> _Problem to work on_:
Only the lines from the one containing "(∀ (straps : BitVec" through the one containing "t.tbu.badRun = 0" should be printed, exactly as they appear below, with both ends included.

Items listed in a dataset:
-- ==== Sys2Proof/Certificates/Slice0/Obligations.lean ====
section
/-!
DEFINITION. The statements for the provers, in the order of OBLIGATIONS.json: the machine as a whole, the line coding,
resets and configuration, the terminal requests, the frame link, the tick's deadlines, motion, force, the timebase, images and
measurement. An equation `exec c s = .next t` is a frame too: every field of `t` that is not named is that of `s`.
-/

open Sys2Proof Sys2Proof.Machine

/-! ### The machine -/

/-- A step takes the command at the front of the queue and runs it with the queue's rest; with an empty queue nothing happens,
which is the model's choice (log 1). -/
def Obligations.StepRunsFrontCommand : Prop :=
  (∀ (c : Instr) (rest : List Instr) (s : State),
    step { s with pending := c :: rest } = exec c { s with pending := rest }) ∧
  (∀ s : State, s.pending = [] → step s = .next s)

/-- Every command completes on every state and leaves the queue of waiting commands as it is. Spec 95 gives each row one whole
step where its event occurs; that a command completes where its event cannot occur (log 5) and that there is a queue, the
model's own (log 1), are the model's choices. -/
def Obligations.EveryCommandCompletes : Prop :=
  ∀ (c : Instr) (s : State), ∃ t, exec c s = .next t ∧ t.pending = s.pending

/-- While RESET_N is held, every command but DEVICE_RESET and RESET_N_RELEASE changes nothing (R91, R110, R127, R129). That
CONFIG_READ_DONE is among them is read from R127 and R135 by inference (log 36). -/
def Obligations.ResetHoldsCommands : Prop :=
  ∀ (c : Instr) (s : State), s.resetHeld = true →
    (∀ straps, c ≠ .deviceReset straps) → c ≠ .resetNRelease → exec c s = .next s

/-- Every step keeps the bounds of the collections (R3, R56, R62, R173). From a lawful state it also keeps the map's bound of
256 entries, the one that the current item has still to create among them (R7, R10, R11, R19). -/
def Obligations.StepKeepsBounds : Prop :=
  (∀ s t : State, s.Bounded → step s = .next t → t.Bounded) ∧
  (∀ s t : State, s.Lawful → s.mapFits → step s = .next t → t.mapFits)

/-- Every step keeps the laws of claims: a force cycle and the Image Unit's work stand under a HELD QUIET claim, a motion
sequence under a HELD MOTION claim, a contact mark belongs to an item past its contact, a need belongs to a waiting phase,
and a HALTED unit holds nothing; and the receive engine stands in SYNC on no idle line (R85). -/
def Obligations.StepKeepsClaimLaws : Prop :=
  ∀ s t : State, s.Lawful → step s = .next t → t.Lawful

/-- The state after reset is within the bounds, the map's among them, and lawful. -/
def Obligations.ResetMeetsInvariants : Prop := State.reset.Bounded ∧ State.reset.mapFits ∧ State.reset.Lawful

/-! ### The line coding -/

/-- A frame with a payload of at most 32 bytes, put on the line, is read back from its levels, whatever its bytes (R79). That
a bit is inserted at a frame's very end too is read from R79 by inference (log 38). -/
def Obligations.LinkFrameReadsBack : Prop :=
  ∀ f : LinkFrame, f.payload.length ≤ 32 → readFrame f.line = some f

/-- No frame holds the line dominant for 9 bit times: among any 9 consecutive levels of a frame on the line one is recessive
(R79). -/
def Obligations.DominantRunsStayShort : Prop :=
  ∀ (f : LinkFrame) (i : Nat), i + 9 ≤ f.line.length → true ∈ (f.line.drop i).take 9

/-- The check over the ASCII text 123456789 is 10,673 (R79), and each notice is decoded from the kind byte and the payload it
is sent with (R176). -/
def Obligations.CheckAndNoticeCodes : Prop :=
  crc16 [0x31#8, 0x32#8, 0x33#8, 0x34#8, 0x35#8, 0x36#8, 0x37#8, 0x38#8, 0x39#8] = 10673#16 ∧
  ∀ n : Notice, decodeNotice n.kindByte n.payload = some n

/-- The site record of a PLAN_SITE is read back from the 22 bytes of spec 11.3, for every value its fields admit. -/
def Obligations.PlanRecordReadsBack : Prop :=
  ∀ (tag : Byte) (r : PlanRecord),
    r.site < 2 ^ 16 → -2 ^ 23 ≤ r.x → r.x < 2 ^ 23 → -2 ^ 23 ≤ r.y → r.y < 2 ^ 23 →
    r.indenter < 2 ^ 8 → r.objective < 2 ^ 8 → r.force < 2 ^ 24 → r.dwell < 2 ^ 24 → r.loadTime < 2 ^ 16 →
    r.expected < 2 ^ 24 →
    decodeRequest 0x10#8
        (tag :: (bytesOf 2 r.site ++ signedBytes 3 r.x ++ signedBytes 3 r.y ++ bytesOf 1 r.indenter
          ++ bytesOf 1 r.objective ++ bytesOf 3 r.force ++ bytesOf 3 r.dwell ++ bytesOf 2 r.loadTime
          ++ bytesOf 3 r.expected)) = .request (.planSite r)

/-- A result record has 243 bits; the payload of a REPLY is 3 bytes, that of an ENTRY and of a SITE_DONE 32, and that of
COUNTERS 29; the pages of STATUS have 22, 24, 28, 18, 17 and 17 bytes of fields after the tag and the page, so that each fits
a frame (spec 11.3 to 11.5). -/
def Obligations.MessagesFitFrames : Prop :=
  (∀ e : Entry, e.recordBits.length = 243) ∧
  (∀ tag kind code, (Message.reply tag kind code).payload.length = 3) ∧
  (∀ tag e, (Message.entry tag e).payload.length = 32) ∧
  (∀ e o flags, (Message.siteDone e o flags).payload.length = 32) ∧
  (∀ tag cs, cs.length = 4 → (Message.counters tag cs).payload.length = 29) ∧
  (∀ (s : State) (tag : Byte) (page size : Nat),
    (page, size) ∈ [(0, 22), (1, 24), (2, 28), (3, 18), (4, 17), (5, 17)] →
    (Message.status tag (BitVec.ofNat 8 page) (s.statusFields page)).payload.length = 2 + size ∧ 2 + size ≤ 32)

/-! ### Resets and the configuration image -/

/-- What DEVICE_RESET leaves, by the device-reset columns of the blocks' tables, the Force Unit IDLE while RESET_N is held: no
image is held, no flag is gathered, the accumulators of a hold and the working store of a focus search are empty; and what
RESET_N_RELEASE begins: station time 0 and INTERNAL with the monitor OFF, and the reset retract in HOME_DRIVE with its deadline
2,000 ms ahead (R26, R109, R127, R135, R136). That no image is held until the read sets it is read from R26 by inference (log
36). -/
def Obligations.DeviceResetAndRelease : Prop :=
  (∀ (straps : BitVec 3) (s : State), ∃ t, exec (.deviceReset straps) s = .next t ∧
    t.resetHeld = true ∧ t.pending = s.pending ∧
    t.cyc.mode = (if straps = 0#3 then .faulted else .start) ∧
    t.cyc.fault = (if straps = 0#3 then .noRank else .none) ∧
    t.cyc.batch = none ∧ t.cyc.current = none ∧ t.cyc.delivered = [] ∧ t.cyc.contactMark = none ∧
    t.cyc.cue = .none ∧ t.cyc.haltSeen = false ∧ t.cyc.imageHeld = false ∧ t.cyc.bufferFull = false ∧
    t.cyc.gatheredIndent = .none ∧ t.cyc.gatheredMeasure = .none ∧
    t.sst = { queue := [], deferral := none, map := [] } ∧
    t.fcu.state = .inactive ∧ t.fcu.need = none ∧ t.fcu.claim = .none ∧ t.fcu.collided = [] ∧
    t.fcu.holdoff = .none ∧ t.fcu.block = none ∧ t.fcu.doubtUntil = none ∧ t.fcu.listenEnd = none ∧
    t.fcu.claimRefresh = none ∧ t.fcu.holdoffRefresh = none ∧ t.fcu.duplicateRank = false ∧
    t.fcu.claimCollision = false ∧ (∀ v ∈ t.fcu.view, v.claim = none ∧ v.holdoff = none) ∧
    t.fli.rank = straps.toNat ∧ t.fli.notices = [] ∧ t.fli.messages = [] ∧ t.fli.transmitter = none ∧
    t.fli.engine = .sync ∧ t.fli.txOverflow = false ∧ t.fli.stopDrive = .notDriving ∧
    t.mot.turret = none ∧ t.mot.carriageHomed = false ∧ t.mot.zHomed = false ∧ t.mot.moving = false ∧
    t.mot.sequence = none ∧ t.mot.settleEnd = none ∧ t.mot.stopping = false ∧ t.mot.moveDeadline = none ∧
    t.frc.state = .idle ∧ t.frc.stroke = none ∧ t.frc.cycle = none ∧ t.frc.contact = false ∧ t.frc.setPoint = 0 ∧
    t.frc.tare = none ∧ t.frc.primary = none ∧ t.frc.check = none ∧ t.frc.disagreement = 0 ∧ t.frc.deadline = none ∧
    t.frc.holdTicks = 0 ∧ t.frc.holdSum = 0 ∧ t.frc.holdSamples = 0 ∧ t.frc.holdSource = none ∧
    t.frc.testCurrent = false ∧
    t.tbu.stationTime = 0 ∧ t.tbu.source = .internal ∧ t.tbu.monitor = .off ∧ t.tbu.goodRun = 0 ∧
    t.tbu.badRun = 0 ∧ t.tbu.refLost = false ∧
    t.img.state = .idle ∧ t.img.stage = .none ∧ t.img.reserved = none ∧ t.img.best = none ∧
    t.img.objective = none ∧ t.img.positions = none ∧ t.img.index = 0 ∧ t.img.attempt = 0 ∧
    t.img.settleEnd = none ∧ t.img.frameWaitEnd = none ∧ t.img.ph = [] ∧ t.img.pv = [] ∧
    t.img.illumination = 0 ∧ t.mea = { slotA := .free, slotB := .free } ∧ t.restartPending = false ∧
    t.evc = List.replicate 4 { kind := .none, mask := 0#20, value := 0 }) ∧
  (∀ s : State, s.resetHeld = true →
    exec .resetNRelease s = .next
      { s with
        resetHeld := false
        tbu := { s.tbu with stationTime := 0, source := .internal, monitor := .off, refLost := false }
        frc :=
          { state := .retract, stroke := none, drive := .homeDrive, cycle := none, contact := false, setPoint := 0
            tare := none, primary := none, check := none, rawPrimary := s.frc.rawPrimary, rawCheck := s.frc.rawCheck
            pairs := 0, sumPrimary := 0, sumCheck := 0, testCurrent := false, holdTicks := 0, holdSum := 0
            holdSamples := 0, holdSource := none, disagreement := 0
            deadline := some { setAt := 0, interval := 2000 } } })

---

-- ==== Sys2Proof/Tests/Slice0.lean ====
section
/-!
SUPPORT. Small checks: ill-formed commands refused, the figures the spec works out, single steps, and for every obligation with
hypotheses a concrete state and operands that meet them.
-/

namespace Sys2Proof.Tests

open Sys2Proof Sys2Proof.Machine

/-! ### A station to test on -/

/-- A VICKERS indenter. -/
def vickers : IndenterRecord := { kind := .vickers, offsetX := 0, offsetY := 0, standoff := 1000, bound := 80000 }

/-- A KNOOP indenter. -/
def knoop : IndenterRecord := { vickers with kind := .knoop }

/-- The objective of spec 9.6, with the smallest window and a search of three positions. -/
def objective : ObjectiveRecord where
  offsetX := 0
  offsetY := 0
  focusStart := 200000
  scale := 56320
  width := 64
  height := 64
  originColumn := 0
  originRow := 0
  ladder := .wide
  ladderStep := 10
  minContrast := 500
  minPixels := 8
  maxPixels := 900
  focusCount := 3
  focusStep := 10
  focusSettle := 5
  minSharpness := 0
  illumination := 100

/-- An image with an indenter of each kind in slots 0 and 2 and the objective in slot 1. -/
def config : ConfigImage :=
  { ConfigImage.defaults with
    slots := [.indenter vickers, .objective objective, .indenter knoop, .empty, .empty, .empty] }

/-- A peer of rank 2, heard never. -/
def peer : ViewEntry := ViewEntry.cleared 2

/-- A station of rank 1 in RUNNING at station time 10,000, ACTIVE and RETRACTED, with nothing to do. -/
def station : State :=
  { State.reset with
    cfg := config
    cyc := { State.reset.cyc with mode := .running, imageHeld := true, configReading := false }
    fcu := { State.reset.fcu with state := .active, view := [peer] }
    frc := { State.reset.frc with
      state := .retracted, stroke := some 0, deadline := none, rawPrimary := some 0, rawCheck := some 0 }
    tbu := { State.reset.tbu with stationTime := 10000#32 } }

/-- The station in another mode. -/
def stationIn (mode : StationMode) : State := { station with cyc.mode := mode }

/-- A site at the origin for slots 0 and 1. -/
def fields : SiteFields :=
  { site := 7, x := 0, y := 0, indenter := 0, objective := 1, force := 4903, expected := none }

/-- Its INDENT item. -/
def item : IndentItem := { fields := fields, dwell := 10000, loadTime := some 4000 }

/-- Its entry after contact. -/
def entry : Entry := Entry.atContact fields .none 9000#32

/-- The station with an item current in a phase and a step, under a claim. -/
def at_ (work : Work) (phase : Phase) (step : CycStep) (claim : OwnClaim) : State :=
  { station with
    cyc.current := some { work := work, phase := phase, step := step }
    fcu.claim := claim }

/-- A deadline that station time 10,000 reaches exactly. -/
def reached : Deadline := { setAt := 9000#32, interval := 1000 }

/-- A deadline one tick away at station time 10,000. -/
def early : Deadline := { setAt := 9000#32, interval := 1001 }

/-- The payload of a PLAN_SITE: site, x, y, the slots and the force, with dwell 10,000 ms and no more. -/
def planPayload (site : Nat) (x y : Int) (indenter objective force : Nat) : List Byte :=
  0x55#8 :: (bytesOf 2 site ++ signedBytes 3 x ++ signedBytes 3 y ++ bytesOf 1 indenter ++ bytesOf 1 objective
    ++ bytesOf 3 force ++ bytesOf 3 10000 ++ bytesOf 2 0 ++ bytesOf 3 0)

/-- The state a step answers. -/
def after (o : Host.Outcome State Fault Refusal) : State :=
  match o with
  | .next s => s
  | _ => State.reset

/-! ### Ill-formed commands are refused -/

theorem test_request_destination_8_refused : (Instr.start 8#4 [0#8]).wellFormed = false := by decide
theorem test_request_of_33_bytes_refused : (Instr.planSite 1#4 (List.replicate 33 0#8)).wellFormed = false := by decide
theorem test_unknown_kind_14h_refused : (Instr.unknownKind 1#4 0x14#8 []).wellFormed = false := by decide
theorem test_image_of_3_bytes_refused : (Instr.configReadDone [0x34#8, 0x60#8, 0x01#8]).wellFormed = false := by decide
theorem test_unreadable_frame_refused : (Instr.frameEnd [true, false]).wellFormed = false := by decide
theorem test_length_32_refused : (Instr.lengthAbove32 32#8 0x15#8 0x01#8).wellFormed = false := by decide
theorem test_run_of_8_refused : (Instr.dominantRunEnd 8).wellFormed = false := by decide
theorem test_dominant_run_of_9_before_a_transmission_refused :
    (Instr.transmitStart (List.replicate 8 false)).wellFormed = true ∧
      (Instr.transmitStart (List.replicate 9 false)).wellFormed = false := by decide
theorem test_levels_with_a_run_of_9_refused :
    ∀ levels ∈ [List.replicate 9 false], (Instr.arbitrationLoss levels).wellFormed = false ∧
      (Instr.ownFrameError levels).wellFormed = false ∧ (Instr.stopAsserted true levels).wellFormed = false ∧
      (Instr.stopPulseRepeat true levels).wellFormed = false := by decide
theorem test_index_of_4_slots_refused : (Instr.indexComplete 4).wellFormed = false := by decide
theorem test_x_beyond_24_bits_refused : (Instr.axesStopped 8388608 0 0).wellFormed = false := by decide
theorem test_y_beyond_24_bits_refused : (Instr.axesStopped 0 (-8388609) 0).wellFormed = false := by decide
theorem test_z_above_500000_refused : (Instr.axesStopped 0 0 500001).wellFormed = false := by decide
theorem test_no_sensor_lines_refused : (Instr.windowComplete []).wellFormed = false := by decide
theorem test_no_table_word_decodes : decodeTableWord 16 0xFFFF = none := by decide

> _Solution_:
  (∀ (straps : BitVec 3) (s : State), ∃ t, exec (.deviceReset straps) s = .next t ∧
    t.resetHeld = true ∧ t.pending = s.pending ∧
    t.cyc.mode = (if straps = 0#3 then .faulted else .start) ∧
    t.cyc.fault = (if straps = 0#3 then .noRank else .none) ∧
    t.cyc.batch = none ∧ t.cyc.current = none ∧ t.cyc.delivered = [] ∧ t.cyc.contactMark = none ∧
    t.cyc.cue = .none ∧ t.cyc.haltSeen = false ∧ t.cyc.imageHeld = false ∧ t.cyc.bufferFull = false ∧
    t.cyc.gatheredIndent = .none ∧ t.cyc.gatheredMeasure = .none ∧
    t.sst = { queue := [], deferral := none, map := [] } ∧
    t.fcu.state = .inactive ∧ t.fcu.need = none ∧ t.fcu.claim = .none ∧ t.fcu.collided = [] ∧
    t.fcu.holdoff = .none ∧ t.fcu.block = none ∧ t.fcu.doubtUntil = none ∧ t.fcu.listenEnd = none ∧
    t.fcu.claimRefresh = none ∧ t.fcu.holdoffRefresh = none ∧ t.fcu.duplicateRank = false ∧
    t.fcu.claimCollision = false ∧ (∀ v ∈ t.fcu.view, v.claim = none ∧ v.holdoff = none) ∧
    t.fli.rank = straps.toNat ∧ t.fli.notices = [] ∧ t.fli.messages = [] ∧ t.fli.transmitter = none ∧
    t.fli.engine = .sync ∧ t.fli.txOverflow = false ∧ t.fli.stopDrive = .notDriving ∧
    t.mot.turret = none ∧ t.mot.carriageHomed = false ∧ t.mot.zHomed = false ∧ t.mot.moving = false ∧
    t.mot.sequence = none ∧ t.mot.settleEnd = none ∧ t.mot.stopping = false ∧ t.mot.moveDeadline = none ∧
    t.frc.state = .idle ∧ t.frc.stroke = none ∧ t.frc.cycle = none ∧ t.frc.contact = false ∧ t.frc.setPoint = 0 ∧
    t.frc.tare = none ∧ t.frc.primary = none ∧ t.frc.check = none ∧ t.frc.disagreement = 0 ∧ t.frc.deadline = none ∧
    t.frc.holdTicks = 0 ∧ t.frc.holdSum = 0 ∧ t.frc.holdSamples = 0 ∧ t.frc.holdSource = none ∧
    t.frc.testCurrent = false ∧
    t.tbu.stationTime = 0 ∧ t.tbu.source = .internal ∧ t.tbu.monitor = .off ∧ t.tbu.goodRun = 0 ∧
    t.tbu.badRun = 0 ∧ t.tbu.refLost = false ∧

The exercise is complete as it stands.